For the Ragtag Daily Prompt: slapdash. I can’t think of a photograph of something I want to call slapdash. It feels judgemental today, unless it’s something of mine, and that feels vulnerable. And then I start thinking about the sky…..
This is Ruth Merenda, one of the many brilliant faculty, from a Centrum Voiceworks class this week.
Ruthie was at Voiceworks with her husband Mike and two children. I got to trade jokes with their son William at lunch one day. I am listening to their newest album as I write this, Sunshiner. It’s good that only really hear the faculty near the end of the week, because we would be WAY too intimidated if they did the concerts at the start! William has an album too, Piano Nerd, that I have not tracked down yet. He was seven when he made it.

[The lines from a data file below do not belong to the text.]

/-- One run of a transfer, of n bytes, that each side serves with one request, with no other message in the network: where it is
read and where it is written. -/
def Claim.oneRun (s : State) (rq : Rq) (n src dst pa pb : Nat) : Prop :=
  formOk src n = true ∧ formOk dst n = true ∧ 0 < n ∧ src % 64 + n ≤ 64 ∧ dst % 64 + n ≤ 64 ∧ s.traffic = [] ∧
    s.request rq src n true false false = (.ok pa, s) ∧ s.request rq dst n false true false = (.ok pb, s)

/-- The n bytes of a run stand at its destination, and no other byte has changed. -/
def Claim.moved (s t : State) (n pa pb : Nat) : Prop :=
  (∀ i, i < n → t.rd (pb + i) = s.rd (pa + i)) ∧ s.bytesKept t (inSpan pb n)

/-- A step of a transfer whose units were all performed in it, with no scalar and no accumulator word. -/
def Claim.performed (r : LStep) : Prop :=
  (∃ x, r.res = some x ∧ x.pm = [] ∧ x.flags = 0) ∧ r.next = none ∧ r.sreg = none ∧ r.fault = none ∧ r.err = none ∧ r.held = false

/-- DMA_GATHER and DMA_SCATTER, R154, of one run: from the walk point to sY, and from sA to the walk point. -/
def Claim.dmaCopy : Prop :=
  (∀ (u id p pa pb : Nat) (lt : Latch) (s : State), lSub lt.w0 = 0 → walkCount lt.da = 1 →
    walkPoint lt.a.toNat lt.da 0 = p → Claim.oneRun s (.coreDma u lt.org) (fieldOf 0 32 lt.b.toNat) p lt.y.toNat pa pb →
    Claim.performed (s.longStep u id 0x23 lt {}).1 ∧
      Claim.moved s (s.longStep u id 0x23 lt {}).2 (fieldOf 0 32 lt.b.toNat) pa pb) ∧
  (∀ (u id p pa pb : Nat) (lt : Latch) (s : State), lSub lt.w0 = 1 → walkCount lt.dy = 1 →
    walkPoint lt.y.toNat lt.dy 0 = p → Claim.oneRun s (.coreDma u lt.org) (fieldOf 0 32 lt.b.toNat) lt.a.toNat p pa pb →
    Claim.performed (s.longStep u id 0x23 lt {}).1 ∧
      Claim.moved s (s.longStep u id 0x23 lt {}).2 (fieldOf 0 32 lt.b.toNat) pa pb)

/-- DMA_FILL, R154, of one run: every byte of it is the low byte of sA. -/
def Claim.dmaFill : Prop :=
  ∀ (u id p pb : Nat) (lt : Latch) (s : State), lSub lt.w0 = 5 → walkCount lt.dy = 1 → walkPoint lt.y.toNat lt.dy 0 = p →
    formOk p (fieldOf 0 32 lt.b.toNat) = true → 0 < fieldOf 0 32 lt.b.toNat → p % 64 + fieldOf 0 32 lt.b.toNat ≤ 64 →
    s.request (.coreDma u lt.org) p (fieldOf 0 32 lt.b.toNat) false true false = (.ok pb, s) →
    Claim.performed (s.longStep u id 0x23 lt {}).1 ∧
      (∀ i, i < fieldOf 0 32 lt.b.toNat → (s.longStep u id 0x23 lt {}).2.rd (pb + i) = BitVec.ofNat 8 lt.a.toNat) ∧
      s.bytesKept (s.longStep u id 0x23 lt {}).2 (inSpan pb (fieldOf 0 32 lt.b.toNat))

/-- DMA_TRANSPOSE, R95, R154, of one tile to CM or AM, with no other message in the network: 32 runs read in walk order are the rows
of a transposing write. -/
def Claim.dmaTranspose : Prop :=
  ∀ (u id width : Nat) (lt : Latch) (p pa pb : Nat → Nat) (s : State),
    (lSub lt.w0 = 2 ∧ width = 4 ∨ lSub lt.w0 = 3 ∧ width = 8 ∨ lSub lt.w0 = 4 ∧ width = 16) → walkCount lt.da = 32 →
    fieldOf 0 32 lt.b.toNat = 4 * width → transposes lt.y.toNat = true → lt.y.toNat % 16 = 0 →
    4 * width ≤ fieldOf 32 16 lt.b.toNat * 16 → s.pathBusy (.coreDma u lt.org) lt.y.toNat = false → s.traffic = [] →
    (∀ r, r < 32 → walkPoint lt.a.toNat lt.da r = p r ∧ formOk (p r) (4 * width) = true ∧ p r % 64 + 4 * width ≤ 64 ∧
      s.request (.coreDma u lt.org) (p r) (4 * width) true false false = (.ok (pa r), s)) →
    (∀ c, c < 32 → s.request (.coreDma u lt.org) (lt.y.toNat + c * (fieldOf 32 16 lt.b.toNat * 16)) (4 * width) false true false =
      (.ok (pb c), s)) →
    (∀ c, c < 31 → pb c + 4 * width ≤ pb (c + 1)) →
    Claim.performed (s.longStep u id 0x23 lt {}).1 ∧
      (∀ r c, r < 32 → c < 32 →
        fieldOf (width * r) width (leNat ((s.longStep u id 0x23 lt {}).2.physRead (pb c) (4 * width))) =
          fieldOf (width * c) width (leNat (s.physRead (pa r) (4 * width)))) ∧
      s.bytesKept (s.longStep u id 0x23 lt {}).2 (fun a => ∃ c, c < 32 ∧ inSpan (pb c) (4 * width) a)

/-- A dispatch list at an address with one entry for its one expert e: its header and the entry word, as the requester reads
them one after the other. -/
def Claim.oneEntry (s t : State) (rq : Rq) (list e entry k : Nat) : Prop :=
  ∃ h eb t1, formOk list 2112 = true ∧ s.readMem rq list 2112 = (.ok h, t1) ∧ listField h 0 4 = 1 ∧ e < listField h 20 2 ∧
    listField h (64 + 4 * e) 4 = 1 ∧ listField h 22 1 = k ∧
    t1.readMem rq (list + 2112 + 8 * listField h (1088 + 4 * e) 4) 8 = (.ok eb, t) ∧ leNat eb = entry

I took the first class of the week with Michael, his Song Doctor class. We each brought a song with problems to the class and sang it to the class. I did that class first because it was hands down no holds barred the scariest, so I thought best to get it over with. I sang Tree Boat a capella. The feedback I got makes me very happy, but the assignment is hard: now I have to learn guitar. Or mandolin. Or something. Accompaniment. Also it’s not my song alone: I wrote the poem but not the melody.
I took two classes with Ruthie. One was on music theory and chords. The other was a performance feedback class.
I had a rather surreal moment in that class. Ruthie has us close our eyes and visualize a protective sphere of energy around us. Now, I’ve been writing about trying to lose my armor suit. So WHAT am I to do with a protective sphere of energy? I thought of my story Good Girl and that gave me my answer. My protective sphere moved outwards, the entire universe. I visualize that protection as holding everyone in the room, gently, lovingly. My protective sphere is my connection to the Beloved and the Beloved’s entire universe and anything beyond that. And then I could do the visualization.
Blessings on Mike and Ruth and their children and on all of the teachers at Voiceworks. The week brought me tears of joy over and over and over: and tears of grief and tears of hope.